HL let me know when your heading up to Simcoe. Unless the bite is to hot on LSC


----------



## Houghton laker (Jan 5, 2002)

You got it Ed ! maybe we could get a small group to go in on a place and go for a weekend...or midweek if you like?? I have MAAAAny vacation days saved for just something like that!


----------



## Ed Stringer (Jan 27, 2004)

If you clean your fish before you get home besure to leave the skins on so customs can identify the fish, or your going to have problems. Conservation license allows you to keep 25 perch a day 50 when you come home. A full license allows you to keep 50 perch a day or 100 when you hit the bridge. If you fish one day and bring home 100 and say you were over for two days and they happen to check your sunk, they may tell you not come back they can kick you out for what ever they wont. A good friend of mine is a customs officer and he tells some wild storys. Like the guy last year that had a secret box under he's trailer full of perch. I would advise not to try this sort of thing.


----------



## Nascar31Fan (Jan 4, 2005)

I've seen photos from when my great-grandfather and his friends would take trips to Lake Simcoe. That would date back more than 75 years. I think I'd call that a pretty long tradition that seems to still be popular.

Gonna have to go myself some year!

Good luck and be safe to all ya'll going!


----------



## skamaniac (Nov 4, 2001)

I heard rumors of a change in limits from Simcoe. Actually, i think it's going to be all of Ontario..............50 perch total. Not per day with 2 day possesion. Can anyone confirm this?

Mike


----------



## FishinJoe (Dec 8, 2003)

Im going Feb 18-20, this will be my first trip their and I can't wait. Was trying to plan a trip last year but I had no one to go with. Hopefully it is worth the drive.  

Joe


----------



## fishindude644 (Jan 3, 2001)

dont sit in one spot drill five or six holes see if the fish are there. no bites within 10 mins or so make a move until you find em. ive heard of small cars crossing to the island down by virginia beach. i usually fish cooks bay area out of keswick.


----------



## Ed Michrina (Dec 25, 2002)

yes, move until you find fish is what Simcoe is about. When you find them O-Boy. You might want to make move on the ice and in your car. If cooks bay is not hitting in the am, Fish the noon at cooch or some where else. Keep a close eye on the Simcoe message board. 

I fished out by Virginia beach once. lots of small cars going to the island and lots of large cars/trucks/atv/ect. we did the hoof/pull your shanty thing and set up 60 to 100 yrds from the main drag. Those nuts were traveling at 40 to 50 mph on the ice  We wouldn't have stayed in such a dangerous spot if it wasn't for those darn perch.


----------



## Fried Fillets (Nov 15, 2001)

Skamaniac, talk started last fall ('03) regarding a "standard" perch limit for all of Ontario. It is still talk, nothing has changed from a year ago.


----------



## Ed Michrina (Dec 25, 2002)

Virgina beach is hot right now. one rod -cuz God only gave you two hands. I spoke with a friend today who was out Friday. 100 limit lage fish. Machines on the ice but it's only 5 to 6 inch thick. The Simcoe fishing line confirmed his report. Sunday to Monday looks like the days before the ice degrades.

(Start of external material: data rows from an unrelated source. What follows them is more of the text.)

/-- SLICE_COMPARE (R505): one unit of commit `k`. The received unit takes the place of the own one in that commit. -/
def compareUnit (k n i : Nat) (own got : BitVec 64) (d : Dev) : Dev :=
  if own = got then d
  else
    let a := axisNo n
    let d := adoptCommit k a (Config.stateOf ((d.blockAt k a).set i got)) (d.inc pgRED RED.SLMIS)
    d.redMap fun r => { r with reply := r.reply ++ replyItem 2 n true k, clean := 0 }

/-- The state slice at the front of the shared bytes. -/
def takeSlice (k : Nat) (l : List Byte) (d : Dev) : Dev :=
  (((d.sliceAt k).take (l.length / 8)).zipIdx).foldl (fun (d : Dev) (x : (Nat × Nat × BitVec 64) × Nat) =>
    compareUnit k x.1.1 x.1.2.1 x.1.2.2 (BitVec.ofNat 64 (numLE ((l.drop (8 * x.2)).take 8))) d) d

/-- A register item takes its place, without the RSVD bits (R6). -/
def putRegs : Nat → List Byte → Dev → Dev
  | 0, _, d => d
  | n + 1, l, d =>
    let key := numLE (l.take 8)
    let (page, off) := (key / 4096 % 1024, key % 4096)
    putRegs n (l.drop 12) (d.takeBits page (key / 4096 / 1024) off (fieldBits page off) (BitVec.ofNat 32 (numLE ((l.drop 8).take 4))))

/-- Register items stand in the transfer area under addresses from here on. -/
def regUnit : Nat := 2 ^ 40

/-- BULK_UNIT_COMPLETE: what the transfer area holds moves into place. -/
def moveUnits (d : Dev) : Dev :=
  let l := d.red.bulkIn
  let d := d.redMap fun r => { r with bulkIn := [] }
  l.foldl (fun (d : Dev) (x : Nat × List Byte) =>
    if x.1 < regUnit then d.setMemBytes x.1 x.2 else putRegs (x.1 - regUnit) x.2 d) d

/-- A mark in the transfer area: bytes of the stream were lost, so the unit that is coming is not complete. -/
def lostUnit : Nat := 2 ^ 50

/-- The 64 KB unit that is coming, by its number; the register items are one unit. -/
def Red.unit (r : Red) : Option Nat := (r.bulkIn.find? fun x => x.1 != lostUnit).map fun x => x.1 / 0x1_0000

/-- The unit that was coming is over: a complete one moves into place (R521). -/
def endUnit (d : Dev) : Dev :=
  if d.red.bulkIn.any fun x => x.1 == lostUnit then d.redMap fun r => { r with bulkIn := [] } else moveUnits d

/-- A bulk item enters the transfer area (R521). In BULK a unit is over when an item of another comes; a snapshot stays to its
end. -/
def bulkArrives (a : Nat) (data : List Byte) (d : Dev) : Dev :=
  let d := if d.rd pgRED RED.RPH ≤ 2 && d.red.unit.any (fun u => u != a / 0x1_0000) then endUnit d else d
  checkBacklog (d.redMap fun r => { r with bulkIn := r.bulkIn ++ [(a, data)] })

/-- A marked block takes its place, or is stored with its cycle. -/
def blockArrives (a : Nat) (data : List Byte) (d : Dev) : Dev :=
  match d.red.opened with
  | some x => checkBacklog (d.redMap fun r => { r with opened := some { x with blocks := x.blocks ++ [(a, data)] } })
  | none => (d.redMap fun r => { r with bulkIn := r.bulkIn.filter fun x => x.1 != a }).setMemBytes a data

/-- One item. -/
def takeItem (l : List Byte) (d : Dev) : Dev :=
  let idx := numLE (l.take 4) % 2 ^ 28
  let data := l.drop 4
  match numLE (l.take 4) / 2 ^ 28 with
  | 0 => if d.joining && d.rd pgRED RED.RPH == 2 && d.red.unit.isSome then endUnit d else d
  | 1 => blockArrives (idx * 64) data d
  | 2 => (d.setMemBytes (transferBase + idx * 64) data).redMap fun r => { r with parts := idx :: r.parts.filter fun i => i != idx }
  | 3 => if d.joining then bulkArrives (idx * 64) data d else d
  | 4 => if d.joining then bulkArrives (regUnit + idx) data d else d
  | _ => d

def takeWhole : Nat → List Byte → Dev → Dev
  | 0, _, d => d
  | n + 1, l, d => takeWhole n (l.drop 68) (takeItem (l.take 68) d)

/-- The item part of the shared bytes, which starts at `istart` of the stream. -/
def takeStream (istart : Nat) (l : List Byte) (d : Dev) : Dev :=
  let at' := nearSeq d.red.istart istart
  let skip := (68 - at' % 68) % 68
  let buf := if at' = d.red.istart then d.red.items ++ l else l.drop skip
  let n := buf.length / 68
  let lost := at' != d.red.istart && d.joining && d.rd pgRED RED.RPH == 2
  let d := d.redMap fun r => { r with
    items := buf.drop (68 * n), istart := at' + l.length, bulkIn := if lost then (lostUnit, []) :: r.bulkIn else r.bulkIn }
  takeWhole n buf d

/-- Cycles of CHECK in a row without a mismatch: one more where `ok`. -/
def countClean (ok : Bool) (d : Dev) : Dev := d.redMap fun r => { r with clean := if ok then r.clean + 1 else 0 }

/-- What the first half of the peer brings a standby or a joining head. -/
def takeFirst (l : List MirrorRx) (d : Dev) : Dev :=
  match l.head? with
  | none => countClean false d
  | some m =>
    let d := takeJournal m d
    let shared := sharedOf l
    let cap := m.parts * (mirrorPayload d.rate - 16 - m.journal.length)
    let all := 8 * (d.sliceAt (d.cyc - 1)).length
    let n := if d.checks then min all (cap / 8 * 8) else 0
    let d := if 0 < n then takeSlice (d.cyc - 1) (shared.take n) (countClean (n == all && decide (n ≤ shared.length)) d) else d
    let d := if 0 = all then countClean d.checks d else d
    if shared.length ≤ n then d else takeStream m.istart (shared.drop n) d

/-- What the second half of the peer brings a commanding head. -/
def takeSecond (l : List MirrorRx) (d : Dev) : Dev :=
  let shared := sharedOf l
  let head := 8 + (d.pairCount + 7) / 8
  let n := head + 2 * d.pairCount
  if !d.sendsSlice then d
  else if shared.length < head then countClean false d
  else
    let d := takeDigests (shared.take n) (countClean (d.rd pgRED RED.DEGR == 0 && decide (n ≤ shared.length)) d)
    takeReplies ((shared.length - n) / 8) (shared.drop n) d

I'm tempted to head up Sunday take the day off Monday. A quick 100 perch sounds good right now. I'll have to run this past the wife :tdo12: as far as $$ Canadian lic. Gas for truck and hotel  We'll see.


----------



## scotto6700 (Sep 26, 2002)

I've got six friends up there as we speak. I couldn't get the weekend off (what's new??). They come back tomorrow, I'll post a report when I hear from them.


----------



## Ed Stringer (Jan 27, 2004)

Buddys went up today came home with 125 nice perch not bad for the first trip no hogs all 9's and 10's with a few 12's Vir beach spoons like always. They only had today to fish, Said the MNR stopped by make sure you have a riged tow hitch, helmets, liecenes and legal amount of rods.


----------



## scotto6700 (Sep 26, 2002)

talked to my friends a little while ago and they came up 20 shy of their limit for fishing morning until 2:00 yesterday afternoon. They fished cooks bay, everything 9-10" maybe 4 or so that push 12". They said every single fish they caught was identical between 8.5-10"


----------



## Fried Fillets (Nov 15, 2001)

Fishing sounds like it's been good for a couple weeks now. I'll change that! We are headed up next weekend and wouldn't you know it, there is a big ARTIC blast that will be settling in. :sad: Something tells me that the fish will have a serious case of liplock.


----------



## Ed Michrina (Dec 25, 2002)

I'm kinda thinking of next Sun- Mon?? It should give time for the front to pass . NAAA they will say you should have been here Sat?? Good luck


----------



## Ed Stringer (Jan 27, 2004)

FF if that blast turns out to be a low pressure system hit that water fast I've been there during the big blast that show up and the fishing is great. Semco and Cooh perch love low pressure and the colder the better. Patti and I well be going Jan. 20 to 23 we'll fish both lakes. Most likely stay at the Highway Man.


----------



## salmonslammer (Jan 28, 2001)

I was talking to my buddy tonight and we are thinking about taking the kids up there weekend of the the 23rd for a couple of days.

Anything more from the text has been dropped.